My mom and dad played singles like this on their ugly coffin-like stereo console:





Mom was always buying records by artists like Billy "Crash" Craddock and Conway Twitty and Mac Davis. Usually they weren't even number one songs. I have somehow come into possession of all Mom's singles and I recognize only a paltry few. I think maybe she was simply a '45 collector.

Dad loved this next song. One of his idiosyncrasies was that he loved Latin music; all the better if the lyrics were in Spanish. Dad knew no Spanish, but I guess it just sounded nice to him.  


Thanks to one of Dad's three eight-track tapes, I love this next track still today:


After my work day was done, or after one of our interminable family gatherings, I went home and played the singles I liked -- on my own crappy (JC Penney) stereo -- which was, of course, better because it had detachable speakers and it didn't look like someone had just been sprinkled with holy water inside it.


Best song, bar none, of 1975:



Weirdly, Tanya Tucker has very few live performance videos on YouTube. Who does she think she is -- Prince? Nevertheless, in '75, Tanya was still a hot artist. I like this one (with guest vocals by Glen):



There was this new girl who appeared, seemingly out of nowhere. She was doing old songs (old songs -- even ones I didn't know). I bought her first album because I liked her sound; I knew nothing about her. Here is a sample (with guest appearance on mandolin by a very young Vince Gill):


Merle was still going strong. Unfortunately there are no live videos of this song, just like all of Merle's seventies hits. I don't know where he went, but he wasn't appearing on TV anymore. 


I won't feature songs by Ronnie Milsap and Gary Stewart, because I've recently featured them in other posts, but suffice it to say, the three big artists for me in 1975 were Gene, Ronnie, and Gary.

And, of course, Glen Campbell had the number one hit of the year, but if you want more of Glen, please see Still On The Line

Now, the elephant in the room:

Like many (most) country fans in 1975, I resented interlopers swooping in and collecting country awards. They were trying to change country. I didn't want country changed. I liked it just fine, thank you. It started in 1974 with a girl who had three names -- and she wasn't even American! Sure, "If You Love Me, Let Me Know" was catchy. She didn't, however, have a tear in her voice; and where was the twang? Yea, she would later go on to star in one of the guiltiest of movie pleasures of all time, but I didn't know that! I wasn't telepathic! And she won the 1974 CMA female vocalist of the year award! Over Loretta Lynn and Tanya!

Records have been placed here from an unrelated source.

-- ==== Sys2Proof/Machine/ConfigCmd.lean ====
section
/-! DEFINITION. The configuration commands (40_config.md): Validate R142, NOP R140, CFG_COMMIT R141. -/

namespace Sys2Proof.Machine

/-- The legal level counts (R142 test 1, R144). -/
def legalLevels : List Nat := [2, 4, 8, 16, 32, 64, 128, 256]

/-- `Validate(S, L, p, fps, crf)` on a canvas of `cw × ch`: the first failing test decides; none is `ok` (R142). -/
def validateOn (cw ch : Nat) (r : ConfigRecord) : Option ErrCode :=
  let s := r.blockSize.toNat
  let l := r.levels.toNat
  let p := r.eccParity.toNat
  firstError
    [(!legalLevels.contains l, .cfgInvalidLevels),
     (s == 0 || cw % s != 0 || ch % s != 0, .cfgInvalidBlockSize),
     (r.fps.toNat == 0, .cfgInvalidFps),
     (decide (Config.crfMax < r.crf.toNat), .cfgInvalidCrf),
     (decide (254 < p), .cfgInvalidEcc),
     ((geometryOn cw ch s l p).c == 0, .cfgInvalidBlockSize)]

/-- `Validate` on the block's canvas (R142). -/
def validate (r : ConfigRecord) : Option ErrCode := validateOn Config.canvasW Config.canvasH r

/-- The phases in which a stream is in progress (44_stream.md R275). -/
def streamActive : Phase → Bool
  | .encHeader | .encPayload | .decHeader | .decPayload => true
  | .idle | .done | .failed => false

/-- NOP (R140). -/
def execNop (s : State) : Host.Outcome State Fault Refusal := .next (complete 0 0 0 s)

/-- CFG_COMMIT's precondition (R141). -/
def cfgCommitPre (s : State) : Option ErrCode := firstError [(streamActive s.seq.phase, .sequence)]

/-- CFG_COMMIT (R141): validate the staging registers, make them ACT, answer `P`, `C`, `K`. -/
def execCfgCommit (s : State) : Host.Outcome State Fault Refusal :=
  .next (orRaise (cfgCommitPre s) s fun s => orRaise (validate s.staging) s fun s =>
    let g := configGeometry s.staging
    complete g.pay g.c g.k { s with act := some s.staging })

end Sys2Proof.Machine
end

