-- ==== Sys2Proof/Machine/Rs.lean ====
section
/-! DEFINITION. The Reed-Solomon codec (41_rs_codec.md): encoder R166, decoder R170, commands RS_ENCODE R176 and RS_DECODE
R177. -/

namespace Sys2Proof.Machine

/-! Codewords (R162 to R165). -/

/-- A polynomial, highest degree first, times `x ⊕ a`. -/
def polyMulLinear (a : Byte) (g : List Byte) : List Byte :=
  List.zipWith (· ^^^ ·) (g ++ [0]) (0 :: g.map (gfMul a))

/-- `g_p(x)`, highest degree first (R163). -/
def genPoly : Nat → List Byte
  | 0 => [0x01]
  | p + 1 => polyMulLinear (gfAlphaPow (Config.rsFcr + p)) (genPoly p)

/-- `eval(r, x)` by Horner's rule (R165). -/
def polyEval (r : List Byte) (x : Byte) : Byte := r.foldl (fun y ri => gfMul y x ^^^ ri) 0

/-- The syndrome `S_j(r) = r(α^(FCR+j))` (R165). -/
def syndrome (r : List Byte) (j : Nat) : Byte := polyEval r (gfAlphaPow (Config.rsFcr + j))

/-- `S_0 .. S_{p-1}` (R165). -/
def syndromes (r : List Byte) (p : Nat) : List Byte := (List.range p).map (syndrome r)

/-- `r ∈ RS(len(r), p)`: every syndrome is zero (R164, R165). -/
def isCodeword (p : Nat) (r : List Byte) : Bool := (syndromes r p).all (· == 0)

/-! Encoding (R166). -/

/-- Adds `t ⊗ gs` to the front of `w`. -/
def addScaled (t : Byte) : List Byte → List Byte → List Byte
  | g :: gs, x :: w => (x ^^^ gfMul g t) :: addScaled t gs w
  | _, w => w

/-- R166's loop: `m` steps of division by the monic polynomial `x^p + gs`, leaving the remainder at the front. -/
def rsDivide (gs : List Byte) : Nat → List Byte → List Byte
  | 0, w => w
  | _ + 1, [] => []
  | m + 1, t :: w => rsDivide gs m (if t = 0 then w else addScaled t gs w)

/-- The parity bytes: `d(x) ⊗ x^p` modulo `g_p(x)` (R166). -/
def rsParity (d : List Byte) (p : Nat) : List Byte :=
  rsDivide (genPoly p).tail d.length (d ++ List.replicate p 0)

/-- `RSEnc(d, p) = d || parity` (R166). -/
def rsEnc (d : List Byte) (p : Nat) : List Byte := d ++ rsParity d p

/-! Decoding (R168 to R172). -/

/-- A legal erasure list for length `n`: every entry below `n`, pairwise distinct (R168; `f ≤ p` is tested before). -/
def erasuresLegal (n : Nat) (era : List Nat) : Bool := era.all (fun e => decide (e < n)) && decide era.Nodup

/-- `|{ i : c_i ≠ r_i }|` (R170, R172). -/
def changedCount (c r : List Byte) : Nat := (List.zip c r).countP fun x => x.1 != x.2

/-- `e(c) = |{ i ∉ E : c_i ≠ r_i }|` (R169). -/
def errorCount (c r : List Byte) (era : List Nat) : Nat :=
  (List.zip c r).zipIdx.countP fun x => x.1.1 != x.1.2 && !era.contains x.2

/-- What `OK(data, corrected, errors)` carries (R170). -/
structure RsResult where
  data      : List Byte
  corrected : Nat
  errors    : Nat
  deriving DecidableEq, Repr

/-- The locator `X_i = α^(n-1-i)` of position `i` (R162). -/
def locator (n i : Nat) : Byte := gfAlphaPow (n - 1 - i)

/-- `∏ (1 ⊕ X x)` over the locators `xs`, LOWEST degree first: the erasure locator of R174 step 2. -/
def locatorPoly : List Byte → List Byte
  | [] => [0x01]
  | x :: xs => let q := locatorPoly xs; List.zipWith (· ^^^ ·) (q ++ [0]) (0 :: q.map (gfMul x))

/-- Σ_k q_k x^k, LOWEST degree first. -/
def evalLow (q : List Byte) (x : Byte) : Byte := polyEval q.reverse x

/-- `∏ (x ⊕ X)` over the locators `xs`, LOWEST degree first. -/
def rootPoly (xs : List Byte) : List Byte := (locatorPoly xs).reverse

/-- Σ_k q_k s_{j-k}: one coefficient of a product with the sequence `s`. -/
def convAt (q s : List Byte) (j : Nat) : Byte := gfDot q ((List.range (j + 1)).map fun k => s.getD (j - k) 0)

/-- A non-zero solution of `row · x = 0` for every row, of the given number of unknowns, if there is one: eliminate the first
unknown with a row in which it is non-zero, solve for the others, substitute back. -/
def kernelVector : Nat → List (List Byte) → Option (List Byte)
  | 0, _ => none
  | n + 1, rows =>
    match rows.find? (fun r => r.headD 0 != 0) with
    | none => some (0x01 :: List.replicate n 0)
    | some q =>
      let inv := gfInv (q.headD 0)
      let reduced := rows.map fun r => List.zipWith (fun a b => a ^^^ gfMul (gfMul (r.headD 0) inv) b) r.tail q.tail
      (kernelVector n reduced).map fun y => gfMul inv (gfDot q.tail y) :: y

/-- A polynomial of degree at most `τ = (p - f) div 2`, LOWEST degree first, that vanishes at `X_i^-1` for every error position
`i` outside the erasures when there are at most `τ` errors. With `T` the syndromes times the erasure locator,
`T_j = Σ_i Y_i Γ(X_i^-1) X_i^j` runs over the errors only for `j ≥ f`, so any non-zero `Λ` with `Σ_k Λ_k T_{j-k} = 0` for
`f + τ ≤ j < p` does (a Vandermonde system). log 5. -/
def errorLocator (p : Nat) (synd : List Byte) (eraX : List Byte) : Option (List Byte) :=
  let f := eraX.length
  let tau := (p - f) / 2
  let gamma := locatorPoly eraX
  let mods := (List.range p).map (convAt gamma synd)
  let rows := (List.range (p - f - tau)).map fun d => (List.range (tau + 1)).map fun k => mods.getD (f + tau + d - k) 0
  kernelVector (tau + 1) rows

/-- The change at position `i` of the only word that agrees with the received one outside `pos` and could be a codeword: with
`W(x) = ∏_{k ∈ pos, k ≠ i} (x ⊕ X_k)`, `Y_i = (Σ_j W_j S_j) ⊗ (X_i^FCR ⊗ W(X_i))^-1`. -/
def magnitude (n : Nat) (synd : List Byte) (pos : List Nat) (i : Nat) : Byte :=
  let w := rootPoly ((pos.filter (· != i)).map (locator n))
  gfMul (gfDot w synd) (gfInv (gfMul (gfAlphaPow (Config.rsFcr * (n - 1 - i))) (evalLow w (locator n i))))

/-- The received word with the positions `pos` changed by their magnitudes. -/
def fillPositions (r synd : List Byte) (pos : List Nat) : List Byte :=
  r.zipIdx.map fun x => if pos.contains x.2 then x.1 ^^^ magnitude r.length synd pos x.2 else x.1

/-- The word the decoder proposes: errors located by `errorLocator`, values filled in. -/
def candidate (r : List Byte) (p : Nat) (era : List Nat) : Option (List Byte) :=
  let n := r.length
  let synd := syndromes r p
  (errorLocator p synd (era.map (locator n))).map fun lam =>
    let errs := (List.range n).filter fun i => !era.contains i && evalLow lam (gfInv (locator n i)) == 0
    fillPositions r synd (era ++ errs)

/-- The radius of R169: `2 e(c) + f ≤ p`. -/
def withinRadius (p : Nat) (era : List Nat) (r c : List Byte) : Bool :=
  decide (2 * errorCount c r era + era.length ≤ p)

/-- `OK(data, corrected, errors)` for the code member `c` (R170). -/
def rsOk (p : Nat) (era : List Nat) (r c : List Byte) : RsResult :=
  { data := c.take (r.length - p), corrected := changedCount c r, errors := errorCount c r era }

/-- `RSDec(r, p, E)` (R170): the member of the code within the radius of R169 if there is one (R171: at most one), else FAIL
(`none`). The last tests are R170's own, so whatever is returned is a member within the radius; that none is missed is argued
at `errorLocator` and stated as an obligation (log 5). -/
def rsDec (r : List Byte) (p : Nat) (era : List Nat) : Option RsResult :=
  match candidate r p era with
  | none => none
  | some c => if isCodeword p c && withinRadius p era r c then some (rsOk p era r c) else none

/-! RS_ENCODE (R176). -/

/-- R176's preconditions, in order. -/
def rsEncodePre (s : State) : Option ErrCode :=
  firstError
    [(auxParityBad s, .operand),
     (decide (255 < argLen s + auxParity s), .operand),
     (!checkRange (argSrc s) (argLen s) || !checkRange (argDst s) (argLen s + auxParity s), .bus)]

/-- RS_ENCODE (R176). -/
def execRsEncode (s : State) : Host.Outcome State Fault Refusal :=
  .next (orRaise (rsEncodePre s) s fun s =>
    let d := Memory.read s.mem (argSrc s) (argLen s)
    complete (argLen s + auxParity s) 0 0
      { s with mem := Memory.write s.mem (argDst s) (rsEnc d (auxParity s)) })

/-! RS_DECODE (R177). -/

/-- R177's preconditions 1 to 4, on operand registers. -/
def rsDecodePre (s : State) : Option ErrCode :=
  firstError
    [(auxParityBad s, .operand),
     (decide (255 < argLen s) || decide (argLen s < auxParity s), .operand),
     (decide (auxParity s < argEraCount s), .operand),
     (!checkRange (argSrc s) (argLen s) || !checkRange (argEraAddr s) (argEraCount s) ||
        !checkRange (argDst s) (argLen s - auxParity s), .bus)]

/-- The erasure list RS_DECODE reads (R177). -/
def erasureList (s : State) : List Nat := (Memory.read s.mem (argEraAddr s) (argEraCount s)).map (·.toNat)

/-- R177's precondition 5, on the list in memory. -/
def rsDecodeListPre (s : State) : Option ErrCode :=
  firstError [(!erasuresLegal (argLen s) (erasureList s), .operand)]

/-- RS_DECODE (R177). -/
def execRsDecode (s : State) : Host.Outcome State Fault Refusal :=
  .next (orRaise (rsDecodePre s) s fun s => orRaise (rsDecodeListPre s) s fun s =>
    match rsDec (Memory.read s.mem (argSrc s) (argLen s)) (auxParity s) (erasureList s) with
    | none => raise .eccUncorrectable s
    | some ok => complete ok.corrected ok.errors (argLen s - auxParity s)
        { s with mem := Memory.write s.mem (argDst s) ok.data })

end Sys2Proof.Machine
end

Then it got only worse. In 1975, previous Entertainer of the Year Charlie Rich fetched a lighter out of his pocket and set fire to the card that announced the new award winner. (I just gotta say, that was one of the very best entertainment spectacles of all time. Kudos, Charlie!) 

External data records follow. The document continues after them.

-- ==== Sys2Proof/WellFormed.lean ====
section
/-! DEFINITION. What is well-formed: a command (it has no operand fields), a host operation (20_memory.md R80, R86), a parameter
set (00_scope.md R5, 43_frame_codec.md R233). -/

namespace Sys2Proof

/-- A command has no field that could be ill-formed: "There are no immediate fields inside the command word" (R115). -/
def Instr.wf : Instr → Bool
  | .nop | .cfgCommit | .rsEncode | .rsDecode | .quant | .dequant | .dequantBlock | .packFrame | .unpackFrame
  | .streamEncBegin | .streamEncFrame | .streamDecBegin | .streamDecFrame | .streamEnd | .streamAbort => true

open Machine in
/-- A host operation that is no fault by its form alone: a register access is aligned and 32 bits wide (R86), a memory access
stays inside system memory (R80). -/
def hostOpWf : HostOp → Bool
  | .regRead off width => accessLegal off width
  | .regWrite off width _ => accessLegal off width
  | .memStore a bs => checkRange a.toNat bs.length
  | .memLoad a n => checkRange a.toNat n
  | .wait | .takeIrq | .assertReset | .releaseReset | .hwReset => true

/-! Parameters: one test per constraint of R5 and R233. -/

/-- `CANVAS_W mod HDR_BLOCK_SIZE = 0` and `CANVAS_H mod HDR_BLOCK_SIZE = 0`. -/
def Params.canvasTiles (q : Params) : Bool :=
  q.hdrBlockSize != 0 && q.canvasW % q.hdrBlockSize == 0 && q.canvasH % q.hdrBlockSize == 0

/-- `CANVAS_W ≤ 65535` and `CANVAS_H ≤ 65535` (90_conflicts.md C10). -/
def Params.canvasFits (q : Params) : Bool := decide (q.canvasW ≤ 65535) && decide (q.canvasH ≤ 65535)

open Machine in
/-- The header geometry holds at least one codeword. -/
def Params.headerFits (q : Params) : Bool :=
  (geometryOn q.canvasW q.canvasH q.hdrBlockSize q.hdrLevels q.hdrParity).c != 0

open Machine in
/-- The first power `a^(k+1), a^(k+2), ...` that is 1 is the last of `n`: `a` has order `n` when started at `cur = a`, `k = 0`. -/
def orderIs (poly : BitVec 9) (a : Byte) : (n : Nat) → (cur : Byte) → Bool
  | 0, _ => false
  | 1, cur => cur == 1
  | n + 2, cur => cur != 1 && orderIs poly a (n + 1) (gfMulMod poly cur a)

/-- GF_POLY has degree 8 and is primitive: `x` has order 255 modulo it. -/
def Params.polyPrimitive (q : Params) : Bool := q.gfPoly.getLsbD 8 && orderIs q.gfPoly 0x02 255 0x02

/-- GF_ALPHA generates the multiplicative group. -/
def Params.alphaGenerates (q : Params) : Bool := orderIs q.gfPoly q.gfAlpha 255 q.gfAlpha

/-- RS_FCR is in 0 .. 254. -/
def Params.fcrInRange (q : Params) : Bool := decide (q.rsFcr ≤ 254)

/-- "A model with parameters that break this has no header frame and must be refused" (R233). -/
def Params.wf (q : Params) : Bool :=
  q.canvasTiles && q.canvasFits && q.headerFits && q.polyPrimitive && q.alphaGenerates && q.fcrInRange

end Sys2Proof
end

I had an intense, fiery hatred for the new guy. I didn't know what he was supposed to be -- was he country or folk or some weird hybrid? He seemed to me like a pretender -- somebody who was trolling for award trophies. The very last time I talked to Alice on the phone, she informed me that she was really "into" this new guy, and I thought scornfully, well, she's gone over to the other side. How ironic. The person who'd originally tugged me into the bright light that was country had now become a turncoat. Thanks, and, oh -- enjoy your Roberta Flack records.

I can't say that I ever became a huge John Denver fan, but I grew to appreciate him. "Take Me Home, Country Roads" is a sublime song (although not written by John). This, however, made JD soar to the heights of country music stardom:




This post could have ended with John Denver, but oh no....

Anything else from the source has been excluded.